Stored data
# # # #
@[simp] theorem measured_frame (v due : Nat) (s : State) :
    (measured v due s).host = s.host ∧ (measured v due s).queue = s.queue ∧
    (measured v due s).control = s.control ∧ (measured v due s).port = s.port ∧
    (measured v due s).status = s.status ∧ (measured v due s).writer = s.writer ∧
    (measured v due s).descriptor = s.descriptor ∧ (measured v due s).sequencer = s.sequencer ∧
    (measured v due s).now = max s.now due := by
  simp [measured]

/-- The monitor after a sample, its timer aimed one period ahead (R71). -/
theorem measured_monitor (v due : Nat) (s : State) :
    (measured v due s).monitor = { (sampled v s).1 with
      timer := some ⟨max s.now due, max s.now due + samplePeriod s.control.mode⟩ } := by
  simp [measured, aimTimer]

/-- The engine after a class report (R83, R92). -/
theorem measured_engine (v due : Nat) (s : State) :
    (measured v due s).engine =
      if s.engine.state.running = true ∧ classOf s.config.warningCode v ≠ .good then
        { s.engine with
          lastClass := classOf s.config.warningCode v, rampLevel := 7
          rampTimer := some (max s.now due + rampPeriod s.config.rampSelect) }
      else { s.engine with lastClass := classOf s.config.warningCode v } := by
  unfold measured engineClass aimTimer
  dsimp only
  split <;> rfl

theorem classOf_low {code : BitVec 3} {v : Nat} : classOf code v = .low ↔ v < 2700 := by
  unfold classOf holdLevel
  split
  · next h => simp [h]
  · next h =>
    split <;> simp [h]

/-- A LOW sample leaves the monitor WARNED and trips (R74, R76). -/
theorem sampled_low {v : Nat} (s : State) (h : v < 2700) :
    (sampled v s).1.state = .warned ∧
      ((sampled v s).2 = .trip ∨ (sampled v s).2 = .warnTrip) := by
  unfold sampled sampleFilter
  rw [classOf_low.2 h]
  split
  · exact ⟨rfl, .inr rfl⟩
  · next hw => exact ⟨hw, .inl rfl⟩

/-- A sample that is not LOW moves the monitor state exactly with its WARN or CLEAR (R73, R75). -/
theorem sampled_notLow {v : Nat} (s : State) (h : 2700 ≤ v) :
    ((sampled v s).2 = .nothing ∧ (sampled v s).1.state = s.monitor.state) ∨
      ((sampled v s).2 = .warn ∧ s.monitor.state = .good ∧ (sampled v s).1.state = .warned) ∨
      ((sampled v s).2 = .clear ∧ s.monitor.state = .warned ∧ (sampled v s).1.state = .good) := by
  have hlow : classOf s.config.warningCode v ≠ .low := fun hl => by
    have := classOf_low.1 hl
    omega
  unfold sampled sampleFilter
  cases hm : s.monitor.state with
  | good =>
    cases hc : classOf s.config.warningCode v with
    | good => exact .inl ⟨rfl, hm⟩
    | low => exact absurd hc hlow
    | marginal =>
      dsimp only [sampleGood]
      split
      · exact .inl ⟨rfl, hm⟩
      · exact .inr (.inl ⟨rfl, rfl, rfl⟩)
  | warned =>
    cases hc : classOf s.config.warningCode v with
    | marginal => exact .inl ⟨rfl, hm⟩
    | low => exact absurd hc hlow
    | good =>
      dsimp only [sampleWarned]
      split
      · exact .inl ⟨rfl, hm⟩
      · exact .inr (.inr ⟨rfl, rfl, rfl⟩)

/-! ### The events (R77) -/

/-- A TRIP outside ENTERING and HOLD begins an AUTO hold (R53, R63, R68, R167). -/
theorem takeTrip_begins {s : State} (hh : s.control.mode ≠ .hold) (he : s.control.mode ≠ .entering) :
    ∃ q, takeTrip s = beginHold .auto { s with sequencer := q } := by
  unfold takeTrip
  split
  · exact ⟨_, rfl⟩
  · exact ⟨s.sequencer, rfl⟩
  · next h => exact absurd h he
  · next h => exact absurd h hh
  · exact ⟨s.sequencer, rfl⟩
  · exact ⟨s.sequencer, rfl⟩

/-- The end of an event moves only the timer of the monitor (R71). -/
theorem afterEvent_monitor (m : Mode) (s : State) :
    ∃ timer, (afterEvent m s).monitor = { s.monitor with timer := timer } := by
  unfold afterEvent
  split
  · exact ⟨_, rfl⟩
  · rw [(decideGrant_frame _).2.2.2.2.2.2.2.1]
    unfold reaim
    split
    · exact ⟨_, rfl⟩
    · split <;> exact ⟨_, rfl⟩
# # # #
Start to finish, copy the records above with no differences.

@[simp] theorem measured_frame (v due : Nat) (s : State) :
    (measured v due s).host = s.host ∧ (measured v due s).queue = s.queue ∧
    (measured v due s).control = s.control ∧ (measured v due s).port = s.port ∧
    (measured v due s).status = s.status ∧ (measured v due s).writer = s.writer ∧
    (measured v due s).descriptor = s.descriptor ∧ (measured v due s).sequencer = s.sequencer ∧
    (measured v due s).now = max s.now due := by
  simp [measured]

/-- The monitor after a sample, its timer aimed one period ahead (R71). -/
theorem measured_monitor (v due : Nat) (s : State) :
    (measured v due s).monitor = { (sampled v s).1 with
      timer := some ⟨max s.now due, max s.now due + samplePeriod s.control.mode⟩ } := by
  simp [measured, aimTimer]

/-- The engine after a class report (R83, R92). -/
theorem measured_engine (v due : Nat) (s : State) :
    (measured v due s).engine =
      if s.engine.state.running = true ∧ classOf s.config.warningCode v ≠ .good then
        { s.engine with
          lastClass := classOf s.config.warningCode v, rampLevel := 7
          rampTimer := some (max s.now due + rampPeriod s.config.rampSelect) }
      else { s.engine with lastClass := classOf s.config.warningCode v } := by
  unfold measured engineClass aimTimer
  dsimp only
  split <;> rfl

theorem classOf_low {code : BitVec 3} {v : Nat} : classOf code v = .low ↔ v < 2700 := by
  unfold classOf holdLevel
  split
  · next h => simp [h]
  · next h =>
    split <;> simp [h]

/-- A LOW sample leaves the monitor WARNED and trips (R74, R76). -/
theorem sampled_low {v : Nat} (s : State) (h : v < 2700) :
    (sampled v s).1.state = .warned ∧
      ((sampled v s).2 = .trip ∨ (sampled v s).2 = .warnTrip) := by
  unfold sampled sampleFilter
  rw [classOf_low.2 h]
  split
  · exact ⟨rfl, .inr rfl⟩
  · next hw => exact ⟨hw, .inl rfl⟩

/-- A sample that is not LOW moves the monitor state exactly with its WARN or CLEAR (R73, R75). -/
theorem sampled_notLow {v : Nat} (s : State) (h : 2700 ≤ v) :
    ((sampled v s).2 = .nothing ∧ (sampled v s).1.state = s.monitor.state) ∨
      ((sampled v s).2 = .warn ∧ s.monitor.state = .good ∧ (sampled v s).1.state = .warned) ∨
      ((sampled v s).2 = .clear ∧ s.monitor.state = .warned ∧ (sampled v s).1.state = .good) := by
  have hlow : classOf s.config.warningCode v ≠ .low := fun hl => by
    have := classOf_low.1 hl
    omega
  unfold sampled sampleFilter
  cases hm : s.monitor.state with
  | good =>
    cases hc : classOf s.config.warningCode v with
    | good => exact .inl ⟨rfl, hm⟩
    | low => exact absurd hc hlow
    | marginal =>
      dsimp only [sampleGood]
      split
      · exact .inl ⟨rfl, hm⟩
      · exact .inr (.inl ⟨rfl, rfl, rfl⟩)
  | warned =>
    cases hc : classOf s.config.warningCode v with
    | marginal => exact .inl ⟨rfl, hm⟩
    | low => exact absurd hc hlow
    | good =>
      dsimp only [sampleWarned]
      split
      · exact .inl ⟨rfl, hm⟩
      · exact .inr (.inr ⟨rfl, rfl, rfl⟩)

/-! ### The events (R77) -/

/-- A TRIP outside ENTERING and HOLD begins an AUTO hold (R53, R63, R68, R167). -/
theorem takeTrip_begins {s : State} (hh : s.control.mode ≠ .hold) (he : s.control.mode ≠ .entering) :
    ∃ q, takeTrip s = beginHold .auto { s with sequencer := q } := by
  unfold takeTrip
  split
  · exact ⟨_, rfl⟩
  · exact ⟨s.sequencer, rfl⟩
  · next h => exact absurd h he
  · next h => exact absurd h hh
  · exact ⟨s.sequencer, rfl⟩
  · exact ⟨s.sequencer, rfl⟩

/-- The end of an event moves only the timer of the monitor (R71). -/
theorem afterEvent_monitor (m : Mode) (s : State) :
    ∃ timer, (afterEvent m s).monitor = { s.monitor with timer := timer } := by
  unfold afterEvent
  split
  · exact ⟨_, rfl⟩
  · rw [(decideGrant_frame _).2.2.2.2.2.2.2.1]
    unfold reaim
    split
    · exact ⟨_, rfl⟩
    · split <;> exact ⟨_, rfl⟩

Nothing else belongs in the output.